== Segment start ==

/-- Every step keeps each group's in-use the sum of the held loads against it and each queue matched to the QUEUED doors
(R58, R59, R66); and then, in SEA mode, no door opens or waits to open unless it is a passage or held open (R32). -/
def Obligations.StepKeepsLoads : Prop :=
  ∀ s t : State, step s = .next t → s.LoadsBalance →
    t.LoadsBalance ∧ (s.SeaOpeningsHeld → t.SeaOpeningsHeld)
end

== Segment end ==
== Segment start ==

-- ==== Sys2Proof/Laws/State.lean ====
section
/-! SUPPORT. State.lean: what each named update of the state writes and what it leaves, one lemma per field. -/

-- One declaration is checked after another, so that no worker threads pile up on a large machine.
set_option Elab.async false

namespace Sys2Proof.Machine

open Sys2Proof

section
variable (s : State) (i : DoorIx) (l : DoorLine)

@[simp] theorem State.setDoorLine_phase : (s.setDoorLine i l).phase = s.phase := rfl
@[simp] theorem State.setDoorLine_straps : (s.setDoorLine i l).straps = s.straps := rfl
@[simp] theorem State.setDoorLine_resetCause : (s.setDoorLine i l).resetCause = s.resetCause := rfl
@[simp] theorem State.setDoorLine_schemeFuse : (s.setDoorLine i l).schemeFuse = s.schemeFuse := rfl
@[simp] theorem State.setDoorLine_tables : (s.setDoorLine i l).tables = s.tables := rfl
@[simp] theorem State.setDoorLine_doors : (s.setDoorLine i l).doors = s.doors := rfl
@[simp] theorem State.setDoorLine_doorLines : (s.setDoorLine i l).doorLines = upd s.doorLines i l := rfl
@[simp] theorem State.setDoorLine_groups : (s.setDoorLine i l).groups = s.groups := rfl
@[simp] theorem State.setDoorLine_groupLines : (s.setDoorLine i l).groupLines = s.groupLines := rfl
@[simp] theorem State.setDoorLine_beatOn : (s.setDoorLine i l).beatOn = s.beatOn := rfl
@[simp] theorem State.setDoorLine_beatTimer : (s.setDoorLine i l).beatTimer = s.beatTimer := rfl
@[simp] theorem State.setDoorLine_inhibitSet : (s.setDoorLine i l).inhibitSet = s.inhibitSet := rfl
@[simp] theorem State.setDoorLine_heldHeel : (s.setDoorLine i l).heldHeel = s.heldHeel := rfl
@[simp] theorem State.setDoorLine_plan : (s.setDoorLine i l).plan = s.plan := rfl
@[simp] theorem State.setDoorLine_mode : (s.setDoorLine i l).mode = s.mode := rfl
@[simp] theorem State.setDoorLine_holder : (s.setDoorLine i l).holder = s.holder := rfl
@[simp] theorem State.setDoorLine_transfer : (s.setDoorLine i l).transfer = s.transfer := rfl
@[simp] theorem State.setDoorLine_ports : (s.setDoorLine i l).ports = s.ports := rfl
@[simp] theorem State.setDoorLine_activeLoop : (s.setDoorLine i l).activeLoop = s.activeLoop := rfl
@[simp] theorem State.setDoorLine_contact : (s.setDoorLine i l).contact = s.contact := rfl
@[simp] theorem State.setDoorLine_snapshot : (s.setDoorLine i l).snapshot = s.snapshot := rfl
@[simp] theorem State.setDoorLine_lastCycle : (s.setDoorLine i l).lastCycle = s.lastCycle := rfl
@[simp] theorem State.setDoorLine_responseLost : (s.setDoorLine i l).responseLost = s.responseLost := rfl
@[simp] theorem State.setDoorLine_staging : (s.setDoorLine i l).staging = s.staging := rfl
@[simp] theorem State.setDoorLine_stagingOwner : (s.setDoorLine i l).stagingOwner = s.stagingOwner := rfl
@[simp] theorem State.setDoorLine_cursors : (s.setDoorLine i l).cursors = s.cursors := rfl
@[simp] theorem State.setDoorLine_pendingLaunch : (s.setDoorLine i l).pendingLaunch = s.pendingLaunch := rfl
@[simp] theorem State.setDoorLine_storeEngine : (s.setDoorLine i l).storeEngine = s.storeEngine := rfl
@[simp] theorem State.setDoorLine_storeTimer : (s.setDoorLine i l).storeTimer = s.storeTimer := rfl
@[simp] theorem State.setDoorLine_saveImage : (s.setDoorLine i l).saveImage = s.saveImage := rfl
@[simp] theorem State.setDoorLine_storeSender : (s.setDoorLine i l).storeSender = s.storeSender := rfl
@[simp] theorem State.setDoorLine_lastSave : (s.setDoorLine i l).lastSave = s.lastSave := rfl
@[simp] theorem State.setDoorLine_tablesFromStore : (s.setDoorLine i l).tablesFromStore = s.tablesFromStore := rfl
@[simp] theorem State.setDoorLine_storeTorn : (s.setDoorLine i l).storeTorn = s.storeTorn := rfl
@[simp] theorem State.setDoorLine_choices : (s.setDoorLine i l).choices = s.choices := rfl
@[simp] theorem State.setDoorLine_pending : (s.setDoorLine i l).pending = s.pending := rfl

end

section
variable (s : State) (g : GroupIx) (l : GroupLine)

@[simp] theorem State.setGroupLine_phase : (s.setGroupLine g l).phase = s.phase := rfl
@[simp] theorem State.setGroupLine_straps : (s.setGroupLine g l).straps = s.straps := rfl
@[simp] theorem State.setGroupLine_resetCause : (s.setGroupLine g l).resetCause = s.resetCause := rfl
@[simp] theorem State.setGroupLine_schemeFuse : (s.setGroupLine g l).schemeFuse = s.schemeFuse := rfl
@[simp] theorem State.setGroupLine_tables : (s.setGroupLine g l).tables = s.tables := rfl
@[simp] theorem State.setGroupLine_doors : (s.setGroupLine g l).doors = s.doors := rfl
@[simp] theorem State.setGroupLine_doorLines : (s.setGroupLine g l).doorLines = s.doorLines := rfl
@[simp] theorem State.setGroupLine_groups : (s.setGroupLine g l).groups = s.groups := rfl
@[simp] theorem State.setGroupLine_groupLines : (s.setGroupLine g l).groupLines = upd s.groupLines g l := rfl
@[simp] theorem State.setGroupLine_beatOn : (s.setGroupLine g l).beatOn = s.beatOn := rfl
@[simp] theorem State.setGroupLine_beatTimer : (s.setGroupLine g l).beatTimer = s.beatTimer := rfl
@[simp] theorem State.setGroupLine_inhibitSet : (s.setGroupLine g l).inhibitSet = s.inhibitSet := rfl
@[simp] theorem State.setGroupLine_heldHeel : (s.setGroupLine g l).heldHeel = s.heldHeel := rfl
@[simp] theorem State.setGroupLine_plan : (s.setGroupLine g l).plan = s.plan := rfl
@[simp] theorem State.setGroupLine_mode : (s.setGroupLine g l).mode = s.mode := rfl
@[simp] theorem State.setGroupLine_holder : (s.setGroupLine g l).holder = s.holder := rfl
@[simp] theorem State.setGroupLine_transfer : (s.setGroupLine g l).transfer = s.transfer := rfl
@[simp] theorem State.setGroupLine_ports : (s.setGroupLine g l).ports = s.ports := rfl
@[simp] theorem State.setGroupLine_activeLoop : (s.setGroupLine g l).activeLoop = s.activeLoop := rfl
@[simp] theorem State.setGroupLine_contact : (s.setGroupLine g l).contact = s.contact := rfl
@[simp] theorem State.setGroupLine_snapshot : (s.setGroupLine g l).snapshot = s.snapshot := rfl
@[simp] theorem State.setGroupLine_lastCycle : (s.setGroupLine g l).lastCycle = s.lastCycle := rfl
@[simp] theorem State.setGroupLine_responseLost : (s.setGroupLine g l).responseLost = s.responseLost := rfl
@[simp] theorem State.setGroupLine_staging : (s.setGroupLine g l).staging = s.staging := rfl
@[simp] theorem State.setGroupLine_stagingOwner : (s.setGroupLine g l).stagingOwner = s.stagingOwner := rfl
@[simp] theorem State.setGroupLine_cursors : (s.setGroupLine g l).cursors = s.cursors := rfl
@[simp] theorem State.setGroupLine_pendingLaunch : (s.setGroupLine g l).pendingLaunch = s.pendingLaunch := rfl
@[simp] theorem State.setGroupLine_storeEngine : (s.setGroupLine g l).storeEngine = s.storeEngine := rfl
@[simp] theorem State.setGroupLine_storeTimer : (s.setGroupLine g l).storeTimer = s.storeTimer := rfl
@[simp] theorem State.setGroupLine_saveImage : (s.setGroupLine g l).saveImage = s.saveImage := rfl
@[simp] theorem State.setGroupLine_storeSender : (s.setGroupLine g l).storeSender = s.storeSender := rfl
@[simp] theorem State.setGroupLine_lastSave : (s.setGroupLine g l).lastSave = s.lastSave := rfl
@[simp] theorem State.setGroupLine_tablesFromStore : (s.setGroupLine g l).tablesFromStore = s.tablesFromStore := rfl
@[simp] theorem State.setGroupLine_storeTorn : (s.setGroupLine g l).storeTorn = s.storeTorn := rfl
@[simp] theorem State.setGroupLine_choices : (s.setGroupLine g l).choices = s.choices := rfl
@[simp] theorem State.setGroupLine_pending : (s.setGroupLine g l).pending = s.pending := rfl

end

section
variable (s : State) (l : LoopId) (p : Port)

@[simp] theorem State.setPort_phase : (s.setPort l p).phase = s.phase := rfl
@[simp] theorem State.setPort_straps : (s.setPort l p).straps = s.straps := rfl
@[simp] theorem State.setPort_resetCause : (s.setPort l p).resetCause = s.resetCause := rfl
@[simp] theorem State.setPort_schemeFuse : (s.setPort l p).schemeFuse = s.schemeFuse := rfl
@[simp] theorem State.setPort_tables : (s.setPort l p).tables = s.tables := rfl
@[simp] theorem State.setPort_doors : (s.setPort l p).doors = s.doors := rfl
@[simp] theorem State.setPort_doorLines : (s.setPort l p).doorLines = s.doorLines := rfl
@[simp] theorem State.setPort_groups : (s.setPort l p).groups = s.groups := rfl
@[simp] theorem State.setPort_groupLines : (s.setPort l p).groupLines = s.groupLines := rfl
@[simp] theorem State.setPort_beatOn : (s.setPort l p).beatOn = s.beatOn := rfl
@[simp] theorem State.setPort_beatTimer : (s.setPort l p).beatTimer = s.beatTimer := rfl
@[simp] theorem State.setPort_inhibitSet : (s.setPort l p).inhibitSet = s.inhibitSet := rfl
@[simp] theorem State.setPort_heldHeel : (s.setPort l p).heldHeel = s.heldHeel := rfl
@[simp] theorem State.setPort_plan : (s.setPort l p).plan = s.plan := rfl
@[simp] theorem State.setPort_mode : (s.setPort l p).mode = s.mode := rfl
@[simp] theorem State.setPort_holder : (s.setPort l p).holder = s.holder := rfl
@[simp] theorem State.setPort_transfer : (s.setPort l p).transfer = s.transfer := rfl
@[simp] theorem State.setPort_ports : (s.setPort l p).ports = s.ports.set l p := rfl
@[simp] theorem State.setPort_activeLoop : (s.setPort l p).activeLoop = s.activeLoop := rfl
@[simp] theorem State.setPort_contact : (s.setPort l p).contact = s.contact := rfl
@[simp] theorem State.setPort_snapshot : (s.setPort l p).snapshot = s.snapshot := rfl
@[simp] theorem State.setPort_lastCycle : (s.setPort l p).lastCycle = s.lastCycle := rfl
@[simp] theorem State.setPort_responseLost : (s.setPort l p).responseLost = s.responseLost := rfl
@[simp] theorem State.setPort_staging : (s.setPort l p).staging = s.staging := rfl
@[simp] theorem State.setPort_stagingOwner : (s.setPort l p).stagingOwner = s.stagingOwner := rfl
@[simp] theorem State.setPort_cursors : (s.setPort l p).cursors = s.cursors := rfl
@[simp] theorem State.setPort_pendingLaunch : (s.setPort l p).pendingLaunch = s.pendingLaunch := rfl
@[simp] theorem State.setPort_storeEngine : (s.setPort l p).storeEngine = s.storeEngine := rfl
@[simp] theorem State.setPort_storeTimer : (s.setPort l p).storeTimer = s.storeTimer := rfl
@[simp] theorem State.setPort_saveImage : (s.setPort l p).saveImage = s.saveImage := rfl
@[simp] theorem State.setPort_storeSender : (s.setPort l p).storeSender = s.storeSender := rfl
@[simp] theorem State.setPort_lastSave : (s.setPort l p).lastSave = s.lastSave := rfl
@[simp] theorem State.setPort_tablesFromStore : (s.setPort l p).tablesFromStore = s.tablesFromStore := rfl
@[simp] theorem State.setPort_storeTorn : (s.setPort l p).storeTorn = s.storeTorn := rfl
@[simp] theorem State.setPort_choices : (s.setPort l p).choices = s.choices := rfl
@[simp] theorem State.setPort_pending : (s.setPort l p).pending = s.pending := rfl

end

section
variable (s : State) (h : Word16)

== Segment end ==

(EXERCISE)
Repeat the entries above verbatim, but only from the line that has "i l).storeEngine = s.storeEngine := rfl" down to the line that has "i l).storeTimer = s.storeTimer := rfl", inclusive.

(TASK RESULT)
@[simp] theorem State.setDoorLine_storeEngine : (s.setDoorLine i l).storeEngine = s.storeEngine := rfl
@[simp] theorem State.setDoorLine_storeTimer : (s.setDoorLine i l).storeTimer = s.storeTimer := rfl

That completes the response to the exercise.